REPUBLIKA.CO.ID, JAKARTA -- Anggota Komisi I DPR RI Sukamta menanggapi terkait akun-akun pemerintahan yang sering diretas dan bocornya data-data yang penting. Menurutnya pemerintah harus buat kebijakan umum tentang siber yang kuat tentunya dalam koridor peraturan dan perundang-undangan.

"Disebutkan dalam UU RI No. 23 tahun 2019 tentang Pengelolaan Sumber Daya Nasional untuk Pertahanan Negara (PSDN) bahwa serangan siber merupakan ancaman terhadap negara. Karena itu, saya sangat menekankan perlunya peningkatan awareness para pimpinan lembaga terhadap data security, update technology, peningkatan kapasitas SDM dan anggaran. Yang lebih penting juga pemerintah harus mengeluarkan kebijakan umum tentang siber yang kuat, tentunya dalam koridor peraturan dan perundang-undangan," katanya kepada Republika, Ahad (21/11).

Kemudian, ia melanjutkan kondisi ketahanan dan keamanan siber (KKS) sangat lemah. Pekerjaan Rumah (PR) ini harus dikelola dari hulu hingga hilir. Pekerjaan hulu tentunya ada pada peraturan dan perundangan-undangan. Dunia maya perlu diatur agar tidak menjadi rimba belantara. Hingga saat ini baru UU ITE yang mengatur ranah siber.

Ia menambahkan terdapat peran penting legislasi dalam penguatan siber dari hulu. Jika gunakan diagram venn, maka himpunan semestanya adalah relasi internet dan manusia. Lalu di dalamnya ada himpunan KKS (cyber security and defense), keamanan data (data security), transaksi elektronik, cyber crime, perilaku manusia sebagai pengguna internet (digital/ information behavior), digital sovereignity dan semuanya beririsan pada soal pelindungan data yang salah satunya adalah pelindungan data pribadi.

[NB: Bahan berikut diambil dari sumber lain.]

/-! ### Merging (R414, R416) -/

/-- End the command that made a contribution, or its instance, with GROUP_MISMATCH (R414). -/
def mismatch (s : State) (src : Option (Nat × Nat)) : State :=
  match src with
  | none => s
  | some (c, i) =>
    if (s.cmd c i).op = 0x34 then { s with insts := (s.insts.map fun (q : Inst) => if q.cmd = some (c, i) then { q with ends := 0x14 } else q) }
    else if (s.cmd c i).isDone then s
    else s.modCmd c i fun k => { k with stop := some (0x14, 0) }

/-- A contribution reaches the root switch of a line. Two values of N, or two senders claiming one rank, end the operation on
the line (R414). -/
def addPart (s : State) (asid line : Nat) (p : Part) : State :=
  match s.merges.find? fun m => m.asid = asid && m.line = line with
  | none => { s with merges := s.merges ++ [⟨asid, line, [p]⟩] }
  | some m =>
    if m.parts.any fun q => q.n != p.n || (q.rank = p.rank && q.sfn != p.sfn) then
      (p :: m.parts).foldl (fun t q => t.mismatch q.src) { s with merges := s.merges.filter fun x => x != m }
    else
      let n : Merge := { m with parts := m.parts ++ [p] }
      { s with merges := s.merges.map fun x => if x = m then n else x }

/-- Cut a contribution into lines and add each (R411, R416). -/
def addParts (s : State) (asid va rank sfn n : Nat) (src : Option (Nat × Nat)) (bs : List Byte) : State :=
  (pieces va bs.length).foldl (fun t (a, k) =>
    t.addPart asid (a / 64) ⟨rank, sfn, n, a % 64, (bs.drop (a - va)).take k, src⟩) s

end State

/-- The member count that the contributions to a line carry (R414). -/
def Merge.count (m : Merge) : Nat :=
  match m.parts with
  | [] => 0
  | p :: _ => p.n

/-- The parts of the open epoch: the first of each rank. -/
def Merge.epoch (m : Merge) (n : Nat) : List Part :=
  (List.range n).filterMap fun r => m.parts.find? fun p => p.rank = r

/-- CRC-32C over one more byte (R361). -/
def crc32c (c : Nat) (b : Byte) : Nat :=
  (List.range 8).foldl (fun c _ => if c % 2 = 1 then (c / 2) ^^^ 0x82F63B78 else c / 2) (c ^^^ b.toNat)

namespace State

/-! ### Writes held for a page (R416, R445) -/

/-- Hold a write to this module's memory until it can be made. -/
def holdWrite (s : State) (asid va : Nat) (bs : List Byte) : State :=
  { s with heldWrites := s.heldWrites ++ [⟨asid, va, bs, s.beat⟩] }

/-- Whether a held write lies on a line. -/
def HeldWrite.onLine (h : HeldWrite) (asid line : Nat) : Bool := h.asid = asid && h.va / 64 = line

/-- Try the oldest held write of a line: it is made, or waits again, with a page request when its page is missing; die 0's walker
serves it (log entry 77). -/
def tryHeld (s : State) (asid line : Nat) : State :=
  match s.heldWrites.find? fun h => HeldWrite.onLine h asid line with
  | none => s
  | some h =>
    let later (t : State) (n : Nat) : State :=
      { t with heldWrites := (t.heldWrites.map fun k => if k = h then { h with tryAt := s.beat + n } else k) }
    match ({ s with asker := .line asid line } : State).vwrite 0 asid h.va (clean h.data) with
    | .ok _ t => { t with heldWrites := t.heldWrites.erase h }
    | .hold q => later ({ s with asker := .line asid line }.joinQueue q) 1
    | .fault _ va => later { s with
        pageReqs := if s.pageReqs.contains (asid, va) then s.pageReqs else (asid, va) :: s.pageReqs } 64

"Nah, masih banyak himpunan yang kosong belum ada regulasinya. Karena itu penting adanya RUU KKS dan RUU PDP. Semoga RUU KKS bisa dimasukkan kembali dalam Prolegnas. Dan semoga RUU PDP segera selesai dan disahkan menjadi undang-undang," kata dia.

Ia mengingatkan kondisi yang mendesak, sementara waktu untuk pembuatan undang-undang tidak sebentar. Sehingga ia sarankan pemerintah agar mengeluarkan kebijakan untuk memperkuat siber.

Saat ini dunia siber ditangani setidaknya oleh BSSN dan Dittipidsiber (Direktorat Tindak Pidana Siber) Polri. Dasar hukum BSSN adalah Perpres No 53 tahun 2017 jo. No 28 tahun 2021. Ini jelas tidak cukup. BSSN harus diperkuat dengan sebuah undang-undang karena BSSN diharuskan mengkoordinasikan semua fungsi KKS di lembaga-lembaga publik secara nasional. Jangan sampai ada ego sektoral di sini, karena bisa menghambat dan memperlambat semuanya.

"Yang perlu diperhatikan juga adalah soal diplomasi siber yang merupakan jembatan bagi negara kami untuk bekerja sama dengan negara-negara lain, khususnya terkait investigasi dan penindakan terhadap pelaku kejahatan siber dari negara lain. Seperti kasus situs BSSN dan data Polri ini kan klaimnya pelaku berasal dari Brazil. Yurisdiksi harus jelas diperkuat dengan diplomasi siber," ujar dia.

Sebelumnya diketahui, banyak akun-akun pemerintah yang diretas dan kebocoran data yang menimpa warga negara Indonesia. Beberapa di antaranya bocornya data 279 juta penduduk Indonesia bocor, data BPJS, data E-hac, data KPAI, bahkan data pribadi Presiden Jokowi dan Wapres Maruf Amin.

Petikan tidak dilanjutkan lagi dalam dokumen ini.